Here, plaintiff's allegations point to a "policy" that allowed him to be issued a conduct violation for being under the influence of a controlled substance without a test to confirm that a controlled substance had been ingested. As discussed above, however, the individual defendants did not violate plaintiff's constitutional rights in issuing him a conduct violation, in finding him guilty at a disciplinary hearing, in endorsing the findings of the disciplinary hearing, or in sanctioning him. Absent an underlying constitutional violation, plaintiff cannot maintain an official capacity claim. See, e.g., Whitney v. City of St. Louis, Missouri, 887 F.3d 857, 860-61 (8th Cir. 2018). Therefore, his official capacity claims must be dismissed.
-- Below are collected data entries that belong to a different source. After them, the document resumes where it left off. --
/-! ### `loadMarker` -/

@[simp] theorem loadMarker_window : s.loadMarker.window = markerWord (s.srcAt s.sp.toNat) (s.srcAt (s.sp.toNat + 1)) := rfl
@[simp] theorem loadMarker_count : s.loadMarker.count = 16#5 := rfl
@[simp] theorem loadMarker_sp : s.loadMarker.sp = s.sp + 2#32 := rfl
@[simp] theorem loadMarker_wc : s.loadMarker.wc = s.wc := rfl
@[simp] theorem loadMarker_blkSrcBase : s.loadMarker.blkSrcBase = s.blkSrcBase := rfl
@[simp] theorem loadMarker_blkSrcLimit : s.loadMarker.blkSrcLimit = s.blkSrcLimit := rfl
@[simp] theorem loadMarker_blkOutBase : s.loadMarker.blkOutBase = s.blkOutBase := rfl
@[simp] theorem loadMarker_zidx : s.loadMarker.zidx = s.zidx := rfl
@[simp] theorem loadMarker_phase : s.loadMarker.phase = s.phase := rfl
@[simp] theorem loadMarker_engine : s.loadMarker.engine = s.engine := rfl
@[simp] theorem loadMarker_faultCause : s.loadMarker.faultCause = s.faultCause := rfl
@[simp] theorem loadMarker_faultInfo : s.loadMarker.faultInfo = s.faultInfo := rfl
@[simp] theorem loadMarker_srcLen : s.loadMarker.srcLen = s.srcLen := rfl
@[simp] theorem loadMarker_zlist : s.loadMarker.zlist = s.zlist := rfl
@[simp] theorem loadMarker_src : s.loadMarker.src = s.src := rfl
@[simp] theorem loadMarker_out : s.loadMarker.out = s.out := rfl
@[simp] theorem loadMarker_params : s.loadMarker.params = s.params := rfl
@[simp] theorem loadMarker_cursorLoaded : s.loadMarker.cursorLoaded = true := rfl
@[simp] theorem loadMarker_resets : s.loadMarker.resets = s.resets := rfl
@[simp] theorem loadMarker_freeReads : s.loadMarker.freeReads = s.freeReads := rfl
@[simp] theorem loadMarker_hostMoves : s.loadMarker.hostMoves = s.hostMoves := rfl
@[simp] theorem loadMarker_hostData : s.loadMarker.hostData = s.hostData := rfl

/-! ### `takeBit` -/

@[simp] theorem takeBit_window : s.takeBit.window = s.window >>> 1 := rfl
@[simp] theorem takeBit_count : s.takeBit.count = s.count - 1#5 := rfl
@[simp] theorem takeBit_sp : s.takeBit.sp = s.sp := rfl
@[simp] theorem takeBit_wc : s.takeBit.wc = s.wc := rfl
@[simp] theorem takeBit_blkSrcBase : s.takeBit.blkSrcBase = s.blkSrcBase := rfl
@[simp] theorem takeBit_blkSrcLimit : s.takeBit.blkSrcLimit = s.blkSrcLimit := rfl
@[simp] theorem takeBit_blkOutBase : s.takeBit.blkOutBase = s.blkOutBase := rfl
@[simp] theorem takeBit_zidx : s.takeBit.zidx = s.zidx := rfl
@[simp] theorem takeBit_phase : s.takeBit.phase = s.phase := rfl
@[simp] theorem takeBit_engine : s.takeBit.engine = s.engine := rfl
@[simp] theorem takeBit_faultCause : s.takeBit.faultCause = s.faultCause := rfl
@[simp] theorem takeBit_faultInfo : s.takeBit.faultInfo = s.faultInfo := rfl
@[simp] theorem takeBit_srcLen : s.takeBit.srcLen = s.srcLen := rfl
@[simp] theorem takeBit_zlist : s.takeBit.zlist = s.zlist := rfl
@[simp] theorem takeBit_src : s.takeBit.src = s.src := rfl
@[simp] theorem takeBit_out : s.takeBit.out = s.out := rfl
@[simp] theorem takeBit_params : s.takeBit.params = s.params := rfl
@[simp] theorem takeBit_cursorLoaded : s.takeBit.cursorLoaded = s.cursorLoaded := rfl
@[simp] theorem takeBit_resets : s.takeBit.resets = s.resets := rfl
@[simp] theorem takeBit_freeReads : s.takeBit.freeReads = s.freeReads := rfl
@[simp] theorem takeBit_hostMoves : s.takeBit.hostMoves = s.hostMoves := rfl
@[simp] theorem takeBit_hostData : s.takeBit.hostData = s.hostData := rfl

/-! ### `advanceSource` -/

@[simp] theorem advanceSource_window : s.advanceSource.window = s.window := rfl
@[simp] theorem advanceSource_count : s.advanceSource.count = s.count := rfl
@[simp] theorem advanceSource_sp : s.advanceSource.sp = s.sp + 1#32 := rfl
@[simp] theorem advanceSource_wc : s.advanceSource.wc = s.wc := rfl
@[simp] theorem advanceSource_blkSrcBase : s.advanceSource.blkSrcBase = s.blkSrcBase := rfl
@[simp] theorem advanceSource_blkSrcLimit : s.advanceSource.blkSrcLimit = s.blkSrcLimit := rfl
@[simp] theorem advanceSource_blkOutBase : s.advanceSource.blkOutBase = s.blkOutBase := rfl
@[simp] theorem advanceSource_zidx : s.advanceSource.zidx = s.zidx := rfl
@[simp] theorem advanceSource_phase : s.advanceSource.phase = s.phase := rfl
@[simp] theorem advanceSource_engine : s.advanceSource.engine = s.engine := rfl
@[simp] theorem advanceSource_faultCause : s.advanceSource.faultCause = s.faultCause := rfl
@[simp] theorem advanceSource_faultInfo : s.advanceSource.faultInfo = s.faultInfo := rfl
@[simp] theorem advanceSource_srcLen : s.advanceSource.srcLen = s.srcLen := rfl
@[simp] theorem advanceSource_zlist : s.advanceSource.zlist = s.zlist := rfl
@[simp] theorem advanceSource_src : s.advanceSource.src = s.src := rfl
@[simp] theorem advanceSource_out : s.advanceSource.out = s.out := rfl
@[simp] theorem advanceSource_params : s.advanceSource.params = s.params := rfl
@[simp] theorem advanceSource_cursorLoaded : s.advanceSource.cursorLoaded = s.cursorLoaded := rfl
@[simp] theorem advanceSource_resets : s.advanceSource.resets = s.resets := rfl
@[simp] theorem advanceSource_freeReads : s.advanceSource.freeReads = s.freeReads := rfl
@[simp] theorem advanceSource_hostMoves : s.advanceSource.hostMoves = s.hostMoves := rfl
@[simp] theorem advanceSource_hostData : s.advanceSource.hostData = s.hostData := rfl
C. Motion to Appoint Counsel
Plaintiff has filed a motion to appoint counsel. (Docket No. 4). The motion will be denied as moot as this action is being dismissed for failure to state a claim. See 28 U.S.C. § 1915(e)(2)(B).
Accordingly,
IT IS HEREBY ORDERED that plaintiff's motion to proceed in forma pauperis (Docket No. 2) is GRANTED.
IT IS FURTHER ORDERED that plaintiff must pay an initial partial filing fee of $1.70 within twenty-one (21) days of the date of this order. Plaintiff is instructed to make his remittance payable to "Clerk, United States District Court," and to include upon it: (1) his name; (2) his prison registration number; (3) the case number; and (4) the statement that the remittance is for an original proceeding.
IT IS FURTHER ORDERED that plaintiff's motion for appointment of counsel (Docket No. 4) is DENIED AS MOOT.
IT IS FURTHER ORDERED that this action is DISMISSED without prejudice for failure to state a claim. See 28 U.S.C. § 1915(e)(2)(B). A separate order of dismissal will be entered herewith.
IT IS FURTHER ORDERED that an appeal from this dismissal would not be taken in good faith.
Dated this 3Rd day of September, 2019.